EXERCISE INSTRUCTIONS: Give back exactly the lines of the entries below from the line with "Sys2Proof.Machine.execPlaneReady c s" to the line with "Sys2Proof.Machine.execCoucheOverflow c s", inclusive, and only those.
(PROVIDED INFORMATION)
/-- A member joins the open batch, or closes it and opens another (R325). -/
def joinBatch (s : State) (q : Nat) (x : Member) : State :=
  let fresh : Batch := { first := x.first, rows := x.rows, members := [x] }
  match (s.hq q).batch with
  | none => closeIfFull (s.modHq q (fun h => { h with batch := some fresh })) q
  | some b =>
    if x.first = b.first + b.rows then
      closeIfFull (s.modHq q (fun h => { h with batch := some { b with rows := b.rows + x.rows, members := b.members ++ [x] } })) q
    else closeIfFull (((closeBatch s q).count (Csr.batCloseOther q) 1).modHq q (fun h => { h with batch := some fresh })) q

/-- BATCH_MEMBER. -/
def opBatchMember : CctOp :=
  { op := 2, sequenced := true, fits := fun m => m.len == 16 && payBits m 127 80 == 0, permitted := memberQueue, inStop := false, inRemoval := false,
    silent := false, answers := false }

/-- A member joins its queue's batches; one that the ring does not hold is discarded and counted (R327). -/
def memberEffect (m : CctMsg) (s : State) : CctEffect :=
  let x : Member := { first := payBits m 31 0, rows := payBits m 63 32, tag := payBits m 79 64 }
  if noTrays s m.queue then refuse s St.wrongState
  else if x.rows = 0 ∨ s.fld (Csr.batCtl m.queue) 63 32 < x.first + x.rows then (s.count (Csr.batRejects m.queue) 1, St.ok, [])
  else (joinBatch s m.queue x, St.ok, [])

/-- BATCH_MEMBER. -/
def execBatchMember (m : CctMsg) (s : State) : Host.Outcome State Fault Refusal := cctCommand opBatchMember memberEffect m s

/-- BAT_TIMER_EXPIRE (R325): the open batch closes. -/
def batExpire (q : Nat) (s : State) : State := if (s.hq q).batch.isSome then (closeBatch s q).count (Csr.batCloseTime q) 1 else s

/-- BAT_TIMER_EXPIRE (R325). -/
def execBatTimerExpire (q : Nat) (s : State) : Host.Outcome State Fault Refusal := onQueue q (batExpire q) s

/-- QUICK_CALL. -/
def opQuickCall : CctOp :=
  { op := 9, sequenced := false, fits := fun m => decide (8 ≤ m.len) && m.len == 8 + payBits m 45 32 && payBits m 63 46 == 0, permitted := callQueue, inStop := false,
    inRemoval := false, silent := true, answers := false }

/-- A quick call queued with its operands (R446, R455). -/
def callEffect (m : CctMsg) (s : State) : CctEffect :=
  if 8192 < payBits m 45 32 then refuse s St.badArg
  else if noTrays s m.queue then refuse s St.wrongState
  else if 256 ≤ (s.hq m.queue).waiting.length then refuse s St.queueFull
  else (enqueue s m.queue (s.fld (Csr.hqQcStream m.queue) 47 0) (s.fld (Csr.hqQcDtab m.queue) 47 0) (.quick (payBits m 31 0) m.src (m.payload.drop 8)), St.ok, [])

/-- QUICK_CALL. -/
def execQuickCall (m : CctMsg) (s : State) : Host.Outcome State Fault Refusal := cctCommand opQuickCall callEffect m s

/-! ### RESUME, ABORT (R88, R361, R362, R447) -/

/-- An output tile of a product that a pause left uncommitted, as the tiler plans it again (R236): its committed row blocks are passed over. -/
def restartTile (o fresh : OTile) : OTile :=
  if o.done then o
  else { o with opened := false, stepsLeft := fresh.stepsLeft, arrays := 0, sieves := 0, drains := 0, total := none, counts := fresh.counts, finals := [],
                resumeAt := o.committed, sent := o.committed, couche := none, src := .noEngine }

/-- A product issued again: every output tile with an uncommitted row block starts from its first pass (R236). -/
def restartProduct (s : State) (t : Nat) (i : Inst) : Inst :=
  if !i.planned then i
  else
    let f := planT i (maskSel s t i)
    { i with tiles := i.tiles.zipIdx.map (fun p => restartTile p.1 (f.tile p.2)), steps := f.steps.filter (fun p => !(i.tile p.tile).done), running := 0, counts := [],
             rowStat := [] }

/-- An instruction of layout V issued again: every row with an uncommitted row block is computed again (R289). -/
def restartRows (i : Inst) : Inst :=
  let rows := if i.mn = .cen then (outShapeV i.mn i.word).1 else W.m i.word
  let open' := fun (b : Nat) => (rowTiles i b).any (fun n => decide ((i.tile n).committed ≤ b % 64))
  { i with tiles := i.tiles.map (fun o => if o.done then o else { o with sent := o.committed }), steps := (planRows rows).filter (fun p => open' p.k), running := 0, rowStat := [] }

/-- An instruction of the cursor as RESUME issues it again (R361). -/
def restartInst (s : State) (t : Nat) (i : Inst) : Inst :=
  if i.zeroShape then i
  else if i.mn = .pred then
    { i with done := false, running := 0, steps := (List.range i.lev.rows).map (fun r => ⟨0, r⟩), lev := { i.lev with row := 0, pred := 0 } }
  else if i.done then i
  else if i.mn.isProduct then restartProduct s t i
  else if i.mn = .ldw ∨ i.mn = .ldp then { i with steps := [⟨0, 0⟩], running := 0 }
  else if i.mn = .upd then { i with steps := [⟨0, 0⟩], running := 0, upd := { i.upd with held := [] } }
  else if i.mn.isV then restartRows i
  else if i.mn.isX then
    let n := i.xds.findIdx (fun x => !x.done)
    { i with xds := i.xds.zipIdx.map (fun p => if n ≤ p.2 then { p.1 with done := false } else p.1) }
  else i

/-- An instruction issued again asks for its transfers and streams; messages that have left are not sent again (R361, R483). -/
def restartWork (s : State) (t : Nat) (i : Inst) : State :=
  if !i.released || i.zeroShape || i.done || !i.planned then s
  else if i.mn.isX ∨ i.mn.isFab then requestTransfers s t i
  else startStreams s t i.seq

/-- RESUME of a paused tray (R361): every instruction of the cursor is issued again in order. -/
def resumeTray (s : State) (t : Nat) : State :=
  let r := s.tray t
  let s1 := s.modTray t (fun x => { x with insts := x.insts.map (restartInst s t) })
  let blocked := r.insts.any (fun i => !i.released && !i.waitMet && !tokensMet r.tokens (W.wait i.word) (waitCount i))
  let s2 := s1.modTray t (fun x => { x with state := if blocked then .blocked else if x.ending then .ending else .run })
  tryRelease ((s2.tray t).insts.foldl (fun s' i => restartWork s' t i) s2) t

/-- Whether a tray is paused with a task of a queue (R447). -/
def pausedFor (s : State) (t q : Nat) : Bool := (s.tray t).state == .paused && (s.tray t).queue == q

/-- Whether a message carries a tray's number in its low byte, the rest reserved. -/
def trayFits (m : CctMsg) : Bool := m.len == 8 && payBits m 63 8 == 0

/-- An operation on a paused tray (R447). -/
def trayEffect (f : State → Nat → State) (m : CctMsg) (s : State) : CctEffect :=
  let t := payBits m 7 0
  if 32 ≤ t then refuse s St.badArg else if !pausedFor s t m.queue then refuse s St.wrongState else (f s t, St.ok, [])

/-- RESUME. -/
def opResume : CctOp :=
  { op := 3, sequenced := true, fits := trayFits, permitted := anyQueue, inStop := false, inRemoval := true, silent := false, answers := false }

/-- RESUME. -/
def execResume (m : CctMsg) (s : State) : Host.Outcome State Fault Refusal := cctCommand opResume (trayEffect resumeTray) m s

/-- ABORT of a paused tray (R88). -/
def abortTray (s : State) (t : Nat) : State := endTask s t FC.taskAborted (s.tray t).tryInstr 0 0xFFFFFFFF 0 0

/-- ABORT. -/
def opAbort : CctOp :=
  { op := 4, sequenced := true, fits := trayFits, permitted := anyQueue, inStop := false, inRemoval := true, silent := false, answers := false }

/-- ABORT. -/
def execAbort (m : CctMsg) (s : State) : Host.Outcome State Fault Refusal := cctCommand opAbort (trayEffect abortTray) m s

/-! ### QUEUE_RESTART, RING_ACK (R448, R453) -/

/-- QUEUE_RESTART. -/
def opQueueRestart : CctOp :=
  { op := 5, sequenced := true, fits := fun m => m.len == 0, permitted := anyQueue, inStop := false, inRemoval := true, silent := false, answers := false }

/-- Dispatch restarts (R87, R448). -/
def restartEffect (m : CctMsg) (s : State) : CctEffect := (s.setFld (Csr.hqState m.queue) 23 23 0, St.ok, [])

/-- QUEUE_RESTART. -/
def execQueueRestart (m : CctMsg) (s : State) : Host.Outcome State Fault Refusal := cctCommand opQueueRestart restartEffect m s

/-- RING_ACK. -/
def opRingAck : CctOp :=
  { op := 6, sequenced := true, fits := fun m => m.len == 8 && payBits m 63 32 == 0, permitted := anyQueue, inStop := true, inRemoval := true, silent := false,
    answers := false }

/-- The consumer index moves on, no further than the producer's (R453). -/
def ackEffect (m : CctMsg) (s : State) : CctEffect :=
  let pi := s.fld (Csr.hqIndex m.queue) 31 0
  let ci := s.fld (Csr.hqIndex m.queue) 63 32
  let new := payBits m 31 0
  if (new + 2 ^ 32 - ci) % 2 ^ 32 ≤ (pi + 2 ^ 32 - ci) % 2 ^ 32 then (s.setFld (Csr.hqIndex m.queue) 63 32 new, St.ok, []) else refuse s St.badArg

/-- RING_ACK. -/
def execRingAck (m : CctMsg) (s : State) : Host.Outcome State Fault Refusal := cctCommand opRingAck ackEffect m s

/-! ### CSR_READ, CSR_WRITE, CAPS (R449, R450) -/

/-- Registers that a CSR operation names. -/
def csrCount (m : CctMsg) : Nat := payBits m 34 32 + 1

/-- Whether the registers lie in CSR space (R449). -/
def csrInside (m : CctMsg) : Bool := payBits m 31 0 % 8 == 0 && decide (payBits m 31 0 + 8 * csrCount m ≤ 2 ^ 32)

/-- CSR_READ. -/
def opCsrRead : CctOp :=
  { op := 7, sequenced := true, fits := fun m => m.len == 8 && payBits m 63 35 == 0, permitted := csrQueue, inStop := true, inRemoval := true, silent := false,
    answers := true }

/-- Registers read in ascending order; each may draw a free value. -/
def csrReads : Nat → Nat → State → State × List Reg
  | 0, _, s => (s, [])
  | n + 1, off, s =>
    let (s1, l) := csrReads n (off + 8) (s.setFree (s.free + 1))
    (s1, regRead s off :: l)

/-- CSR_READ. -/
def readEffect (m : CctMsg) (s : State) : CctEffect :=
  if !csrInside m then refuse s St.badArg
  else
    let (s1, l) := csrReads (csrCount m) (payBits m 31 0) s
    (s1, St.ok, l)

/-- CSR_READ. -/
def execCsrRead (m : CctMsg) (s : State) : Host.Outcome State Fault Refusal := cctCommand opCsrRead readEffect m s

/-- CSR_WRITE. -/
def opCsrWrite : CctOp :=
  { op := 8, sequenced := true, fits := fun m => decide (8 ≤ m.len) && m.len == 8 + 8 * csrCount m && payBits m 63 35 == 0, permitted := csrQueue, inStop := true,
    inRemoval := true, silent := false, answers := false }

/-- The words of a CSR_WRITE, each with its offset. -/
def csrWords (m : CctMsg) : List (Nat × Reg) :=
  (List.range (csrCount m)).map (fun k => (payBits m 31 0 + 8 * k, BitVec.ofNat 64 (leNat ((m.payload.drop (8 + 8 * k)).take 8))))

/-- Registers written in ascending order. -/
def writeEffect (m : CctMsg) (s : State) : CctEffect :=
  if !csrInside m then refuse s St.badArg else ((csrWords m).foldl (fun s' p => regWrite s' p.1 p.2) s, St.ok, [])

/-- CSR_WRITE. -/
def execCsrWrite (m : CctMsg) (s : State) : Host.Outcome State Fault Refusal := cctCommand opCsrWrite writeEffect m s

/-- CAPS. -/
def opCaps : CctOp :=
  { op := 10, sequenced := false, fits := fun m => m.len == 0, permitted := anyQueue, inStop := true, inRemoval := true, silent := false, answers := true }

/-- DEV_CAP, ISA_CAP, and the highest CCT version accepted (R450). -/
def capsEffect (_m : CctMsg) (s : State) : CctEffect := (s, St.ok, [regRead s Csr.devCap, regRead s Csr.isaCap, 1])

/-- CAPS. -/
def execCaps (m : CctMsg) (s : State) : Host.Outcome State Fault Refusal := cctCommand opCaps capsEffect m s

/-! ### Any operation, by its code -/

/-- An operation that is undefined or sent to the host (R442). -/
def opUndefined (op : Nat) : CctOp :=
  { op := op, sequenced := true, fits := fun _ => false, permitted := anyQueue, inStop := true, inRemoval := true, silent := false, answers := false }

/-- The command that a message carries by its OP (R441). -/
def cctByOp (op : Nat) (m : CctMsg) (s : State) : State :=
  match op with
  | 1 => cctServe opDoorbell doorbellEffect m s
  | 2 => cctServe opBatchMember memberEffect m s
  | 3 => cctServe opResume (trayEffect resumeTray) m s
  | 4 => cctServe opAbort (trayEffect abortTray) m s
  | 5 => cctServe opQueueRestart restartEffect m s
  | 6 => cctServe opRingAck ackEffect m s
  | 7 => cctServe opCsrRead readEffect m s
  | 8 => cctServe opCsrWrite writeEffect m s
  | 9 => cctServe opQuickCall callEffect m s
  | 10 => cctServe opCaps capsEffect m s
  | _ => cctServe (opUndefined op) (fun _ s' => refuse s' St.badOp) m s

end Sys2Proof.Machine
end

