-- ==== Sys2Proof/Machine/Dispatch.lean ====
section
/-! DEFINITION. One arm per command: a direct call of its meaning. -/

namespace Sys2Proof.Machine

open Sys2Proof

/-- The effect of a command on everything but the queue. -/
def exec (i : Instr) (s : State) : Host.Outcome State Fault Refusal :=
  match i with
  | .ctrlNop t => Sys2Proof.Machine.execCtrlNop t s
  | .ctrlLoop t => Sys2Proof.Machine.execCtrlLoop t s
  | .ctrlEnd t => Sys2Proof.Machine.execCtrlEnd t s
  | .ctrlSetvl t => Sys2Proof.Machine.execCtrlSetvl t s
  | .ctrlCfg t => Sys2Proof.Machine.execCtrlCfg t s
  | .xferLd t => Sys2Proof.Machine.execXferLd t s
  | .xferSt t => Sys2Proof.Machine.execXferSt t s
  | .xferGather t => Sys2Proof.Machine.execXferGather t s
  | .xferScatter t => Sys2Proof.Machine.execXferScatter t s
  | .xferRemote t => Sys2Proof.Machine.execXferRemote t s
  | .xferPref t => Sys2Proof.Machine.execXferPref t s
  | .mxmMm t => Sys2Proof.Machine.execMxmMm t s
  | .mxmMms t => Sys2Proof.Machine.execMxmMms t s
  | .mxmLdw t => Sys2Proof.Machine.execMxmLdw t s
  | .spxInt t => Sys2Proof.Machine.execSpxInt t s
  | .spxSct t => Sys2Proof.Machine.execSpxSct t s
  | .spxExp t => Sys2Proof.Machine.execSpxExp t s
  | .spxCmp t => Sys2Proof.Machine.execSpxCmp t s
  | .spxCen t => Sys2Proof.Machine.execSpxCen t s
  | .vxpLdp t => Sys2Proof.Machine.execVxpLdp t s
  | .vxpRun t => Sys2Proof.Machine.execVxpRun t s
  | .vxpCpr t => Sys2Proof.Machine.execVxpCpr t s
  | .vxpExd t => Sys2Proof.Machine.execVxpExd t s
  | .vxpPrm t => Sys2Proof.Machine.execVxpPrm t s
  | .vxpRed t => Sys2Proof.Machine.execVxpRed t s
  | .peelCfg t => Sys2Proof.Machine.execPeelCfg t s
  | .peelStat t => Sys2Proof.Machine.execPeelStat t s
  | .peelUpd t => Sys2Proof.Machine.execPeelUpd t s
  | .levPred t => Sys2Proof.Machine.execLevPred t s
  | .levAud t => Sys2Proof.Machine.execLevAud t s
  | .syncWait t => Sys2Proof.Machine.execSyncWait t s
  | .syncSig t => Sys2Proof.Machine.execSyncSig t s
  | .syncBar t => Sys2Proof.Machine.execSyncBar t s
  | .fabSend t => Sys2Proof.Machine.execFabSend t s
  | .fabMcast t => Sys2Proof.Machine.execFabMcast t s
  | .fabRed t => Sys2Proof.Machine.execFabRed t s
  | .instructionComplete t k => Sys2Proof.Machine.execInstructionComplete t k s
  | .dispatch => Sys2Proof.Machine.execDispatch s
  | .recordWrite q => Sys2Proof.Machine.execRecordWrite q s
  | .notifyTimerExpire q => Sys2Proof.Machine.execNotifyTimerExpire q s
  | .drainDone t => Sys2Proof.Machine.execDrainDone t s
  | .tileStepQueue t => Sys2Proof.Machine.execTileStepQueue t s
  | .headerCountReport t k role bi bj => Sys2Proof.Machine.execHeaderCountReport t k role bi bj s
  | .zeroPassGenerate t => Sys2Proof.Machine.execZeroPassGenerate t s
  | .readAheadAdvance t => Sys2Proof.Machine.execReadAheadAdvance t s
  | .transferDescIssue c ch => Sys2Proof.Machine.execTransferDescIssue c ch s
  | .transferDescDone c ch slot => Sys2Proof.Machine.execTransferDescDone c ch slot s
  | .streamSlotFilled c stream slot => Sys2Proof.Machine.execStreamSlotFilled c stream slot s
  | .translationWalkDone w => Sys2Proof.Machine.execTranslationWalkDone w s
  | .prfDeadlockExpire c => Sys2Proof.Machine.execPrfDeadlockExpire c s
  | .spillCopyDone c => Sys2Proof.Machine.execSpillCopyDone c s
  | .spillAreaMove c => Sys2Proof.Machine.execSpillAreaMove c s
  | .spillExhausted c => Sys2Proof.Machine.execSpillExhausted c s
  | .arbGrant site inst err => Sys2Proof.Machine.execArbGrant site inst err s
  | .arbHeadForced site inst requester => Sys2Proof.Machine.execArbHeadForced site inst requester s
  | .scrubPassStart ctrl => Sys2Proof.Machine.execScrubPassStart ctrl s
  | .arrayGroupInject c a sub holes => Sys2Proof.Machine.execArrayGroupInject c a sub holes s
  | .weightFillDone c a => Sys2Proof.Machine.execWeightFillDone c a s
  | .weightLaunch c a => Sys2Proof.Machine.execWeightLaunch c a s
  | .planeReady c => Sys2Proof.Machine.execPlaneReady c s
  | .sieveStepCurrent c => Sys2Proof.Machine.execSieveStepCurrent c s
  | .groupTakeWork c group wait => Sys2Proof.Machine.execGroupTakeWork c group wait s
  | .slotClose c slot => Sys2Proof.Machine.execSlotClose c slot s
  | .slotDrain c => Sys2Proof.Machine.execSlotDrain c s
  | .sieveSlotSpill c => Sys2Proof.Machine.execSieveSlotSpill c s
  | .levBitmapTake c => Sys2Proof.Machine.execLevBitmapTake c s
  | .vectorStepStart c => Sys2Proof.Machine.execVectorStepStart c s
  | .peelArrival c port => Sys2Proof.Machine.execPeelArrival c port s
  | .coucheOverflow c => Sys2Proof.Machine.execCoucheOverflow c s
  | .tileGroupAlloc c => Sys2Proof.Machine.execTileGroupAlloc c s
  | .updateBlockCommit t => Sys2Proof.Machine.execUpdateBlockCommit t s
  | .batTimerExpire q => Sys2Proof.Machine.execBatTimerExpire q s
  | .doorbell m => Sys2Proof.Machine.execDoorbell m s
  | .batchMember m => Sys2Proof.Machine.execBatchMember m s
  | .resume m => Sys2Proof.Machine.execResume m s
  | .abort m => Sys2Proof.Machine.execAbort m s
  | .queueRestart m => Sys2Proof.Machine.execQueueRestart m s
  | .ringAck m => Sys2Proof.Machine.execRingAck m s
  | .csrRead m => Sys2Proof.Machine.execCsrRead m s
  | .csrWrite m => Sys2Proof.Machine.execCsrWrite m s
  | .quickCall m => Sys2Proof.Machine.execQuickCall m s
  | .caps m => Sys2Proof.Machine.execCaps m s
  | .rdmaWrite r => Sys2Proof.Machine.execRdmaWrite r s
  | .rdmaReadRequest r => Sys2Proof.Machine.execRdmaReadRequest r s
  | .send r op m => Sys2Proof.Machine.execSend r op m s
  | .rdmaReadResponse qp data => Sys2Proof.Machine.execRdmaReadResponse qp data s
  | .acknowledge qp nak => Sys2Proof.Machine.execAcknowledge qp nak s
  | .cnp qp => Sys2Proof.Machine.execCnp qp s
  | .rateIncreaseTimer qp => Sys2Proof.Machine.execRateIncreaseTimer qp s
  | .transportTimeout qp => Sys2Proof.Machine.execTransportTimeout qp s
  | .pfcFrame port quanta => Sys2Proof.Machine.execPfcFrame port quanta s
  | .pfcPauseExpire port prio => Sys2Proof.Machine.execPfcPauseExpire port prio s
  | .hostLinkUp port => Sys2Proof.Machine.execHostLinkUp port s
  | .hostLinkDown port => Sys2Proof.Machine.execHostLinkDown port s
  | .hpModeWrite v => Sys2Proof.Machine.execHpModeWrite v s
  | .csrRegisterWrite off v => Sys2Proof.Machine.execCsrRegisterWrite off v s
  | .syncBarBreak v => Sys2Proof.Machine.execSyncBarBreak v s
  | .levCntClrAll c v => Sys2Proof.Machine.execLevCntClrAll c v s
  | .updClrAll c v => Sys2Proof.Machine.execUpdClrAll c v s
  | .peelDbgSnap c v => Sys2Proof.Machine.execPeelDbgSnap c v s
  | .peelDbgSnapDone c => Sys2Proof.Machine.execPeelDbgSnapDone c s
  | .mmuInvGo v => Sys2Proof.Machine.execMmuInvGo v s
  | .mmuInvDone => Sys2Proof.Machine.execMmuInvDone s
  | .larCfgWrite v => Sys2Proof.Machine.execLarCfgWrite v s
  | .larRepartDone => Sys2Proof.Machine.execLarRepartDone s
  | .lpcSplitWrite ctrl v => Sys2Proof.Machine.execLpcSplitWrite ctrl v s
  | .errInjArm v => Sys2Proof.Machine.execErrInjArm v s
  | .pwrDomOnWrite half v => Sys2Proof.Machine.execPwrDomOnWrite half v s
  | .pwrProfileWrite v => Sys2Proof.Machine.execPwrProfileWrite v s
  | .stnAddrWrite v => Sys2Proof.Machine.execStnAddrWrite v s
  | .stnMbxGo v => Sys2Proof.Machine.execStnMbxGo v s
  | .stnLeave v => Sys2Proof.Machine.execStnLeave v s
  | .leaveComplete => Sys2Proof.Machine.execLeaveComplete s
  | .linkTrainingTimeout port whole => Sys2Proof.Machine.execLinkTrainingTimeout port whole s
  | .flitLock port => Sys2Proof.Machine.execFlitLock port s
  | .hello port h => Sys2Proof.Machine.execHello port h s
  | .helloSendTimer port => Sys2Proof.Machine.execHelloSendTimer port s
  | .helloTimeout port => Sys2Proof.Machine.execHelloTimeout port s
  | .portRetrainTimer port => Sys2Proof.Machine.execPortRetrainTimer port s
  | .flitReceive port f => Sys2Proof.Machine.execFlitReceive port f s
  | .ackseqStallTimer port => Sys2Proof.Machine.execAckseqStallTimer port s
  | .messageForward port m => Sys2Proof.Machine.execMessageForward port m s
  | .write port m => Sys2Proof.Machine.execWrite port m s
  | .mcast port m => Sys2Proof.Machine.execMcast port m s
  | .red port m => Sys2Proof.Machine.execRed port m s
  | .ack port m => Sys2Proof.Machine.execAck port m s
  | .nack port m => Sys2Proof.Machine.execNack port m s
  | .notice port m => Sys2Proof.Machine.execNotice port m s
  | .mgtRead port m => Sys2Proof.Machine.execMgtRead port m s
  | .mgtWrite port m => Sys2Proof.Machine.execMgtWrite port m s
  | .mgtReply port m => Sys2Proof.Machine.execMgtReply port m s
  | .leave port => Sys2Proof.Machine.execLeave port s
  | .e2eResendTimer msgid => Sys2Proof.Machine.execE2eResendTimer msgid s
  | .busyRetryTimer msgid => Sys2Proof.Machine.execBusyRetryTimer msgid s
  | .mcastSkewExpire msgid => Sys2Proof.Machine.execMcastSkewExpire msgid s
  | .dedupPairExpire src msgid => Sys2Proof.Machine.execDedupPairExpire src msgid s
  | .governorWindow counts => Sys2Proof.Machine.execGovernorWindow counts s
  | .domainIdleOff d => Sys2Proof.Machine.execDomainIdleOff d s
  | .wakeTokenDraw => Sys2Proof.Machine.execWakeTokenDraw s
  | .wakeComplete d => Sys2Proof.Machine.execWakeComplete d s
  | .switchOffComplete d => Sys2Proof.Machine.execSwitchOffComplete d s
  | .thermalSample temps => Sys2Proof.Machine.execThermalSample temps s
  | .thermalShutdown => Sys2Proof.Machine.execThermalShutdown s
  | .thermalRestartTimer => Sys2Proof.Machine.execThermalRestartTimer s
  | .estDriftCheck deciwatts => Sys2Proof.Machine.execEstDriftCheck deciwatts s
  | .pllLock => Sys2Proof.Machine.execPllLock s
  | .pllUnlock => Sys2Proof.Machine.execPllUnlock s
  | .powerOn => Sys2Proof.Machine.execPowerOn s
  | .hearthWatchdog => Sys2Proof.Machine.execHearthWatchdog s
  | .boot env => Sys2Proof.Machine.execBoot env s
  | .bootBackoffExpire => Sys2Proof.Machine.execBootBackoffExpire s
  | .imageRequestResend => Sys2Proof.Machine.execImageRequestResend s
  | .sidebandTimeout => Sys2Proof.Machine.execSidebandTimeout s
  | .hmpStatus r => Sys2Proof.Machine.execHmpStatus r s
  | .telemetry r => Sys2Proof.Machine.execTelemetry r s
  | .objRead r => Sys2Proof.Machine.execObjRead r s
  | .attest r => Sys2Proof.Machine.execAttest r s
  | .hmpReset r => Sys2Proof.Machine.execHmpReset r s
  | .hmpPower r => Sys2Proof.Machine.execHmpPower r s
  | .imagePut r => Sys2Proof.Machine.execImagePut r s
  | .imageDone r => Sys2Proof.Machine.execImageDone r s
  | .timeSet r => Sys2Proof.Machine.execTimeSet r s
  | .svnCommit r => Sys2Proof.Machine.execSvnCommit r s
  | .policySet r => Sys2Proof.Machine.execPolicySet r s
  | .removePrep r => Sys2Proof.Machine.execRemovePrep r s
  | .keySet r => Sys2Proof.Machine.execKeySet r s
  | .netSet r => Sys2Proof.Machine.execNetSet r s
  | .arpRequest ipv4 => Sys2Proof.Machine.execArpRequest ipv4 s
  | .neighborSolicitation ipv6 => Sys2Proof.Machine.execNeighborSolicitation ipv6 s
  | .stnMgtWrEnRetry => Sys2Proof.Machine.execStnMgtWrEnRetry s
  | .smbFruOffsetSet off => Sys2Proof.Machine.execSmbFruOffsetSet off s
  | .smbFruBlockRead => Sys2Proof.Machine.execSmbFruBlockRead s
  | .smbReadVoltage => Sys2Proof.Machine.execSmbReadVoltage s
  | .smbReadPower => Sys2Proof.Machine.execSmbReadPower s
  | .smbReadTj => Sys2Proof.Machine.execSmbReadTj s
  | .smbReadHrtState => Sys2Proof.Machine.execSmbReadHrtState s
  | .smbReadLastFail => Sys2Proof.Machine.execSmbReadLastFail s
  | .attnRemoveHold => Sys2Proof.Machine.execAttnRemoveHold s
  | .drainTimeExpire => Sys2Proof.Machine.execDrainTimeExpire s
  | .removeReady => Sys2Proof.Machine.execRemoveReady s
  | .matedNOpen => Sys2Proof.Machine.execMatedNOpen s
  | .inputAdmit centivolts => Sys2Proof.Machine.execInputAdmit centivolts s
  | .hotSwapTrip causes => Sys2Proof.Machine.execHotSwapTrip causes s
  | .ref100Loss => Sys2Proof.Machine.execRef100Loss s
  | .ref100Return => Sys2Proof.Machine.execRef100Return s
  | .ref156hLoss => Sys2Proof.Machine.execRef156hLoss s
  | .ref156sLoss => Sys2Proof.Machine.execRef156sLoss s
  | .levainStepStart c => Sys2Proof.Machine.execLevainStepStart c s
  | .ref156hReturn => Sys2Proof.Machine.execRef156hReturn s
  | .ref156sReturn => Sys2Proof.Machine.execRef156sReturn s
  | .calOscillatorStop => Sys2Proof.Machine.execCalOscillatorStop s
  | .attestReportDone => Sys2Proof.Machine.execAttestReportDone s
  | .receivedFrameDrop port f => Sys2Proof.Machine.execReceivedFrameDrop port f s
  | .invalidRequestOpcode r => Sys2Proof.Machine.execInvalidRequestOpcode r s

end Sys2Proof.Machine
end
(End PROVIDED INFORMATION)
ANSWER TO THIS TASK:
  | .planeReady c => Sys2Proof.Machine.execPlaneReady c s
  | .sieveStepCurrent c => Sys2Proof.Machine.execSieveStepCurrent c s
  | .groupTakeWork c group wait => Sys2Proof.Machine.execGroupTakeWork c group wait s
  | .slotClose c slot => Sys2Proof.Machine.execSlotClose c slot s
  | .slotDrain c => Sys2Proof.Machine.execSlotDrain c s
  | .sieveSlotSpill c => Sys2Proof.Machine.execSieveSlotSpill c s
  | .levBitmapTake c => Sys2Proof.Machine.execLevBitmapTake c s
  | .vectorStepStart c => Sys2Proof.Machine.execVectorStepStart c s
  | .peelArrival c port => Sys2Proof.Machine.execPeelArrival c port s
  | .coucheOverflow c => Sys2Proof.Machine.execCoucheOverflow c s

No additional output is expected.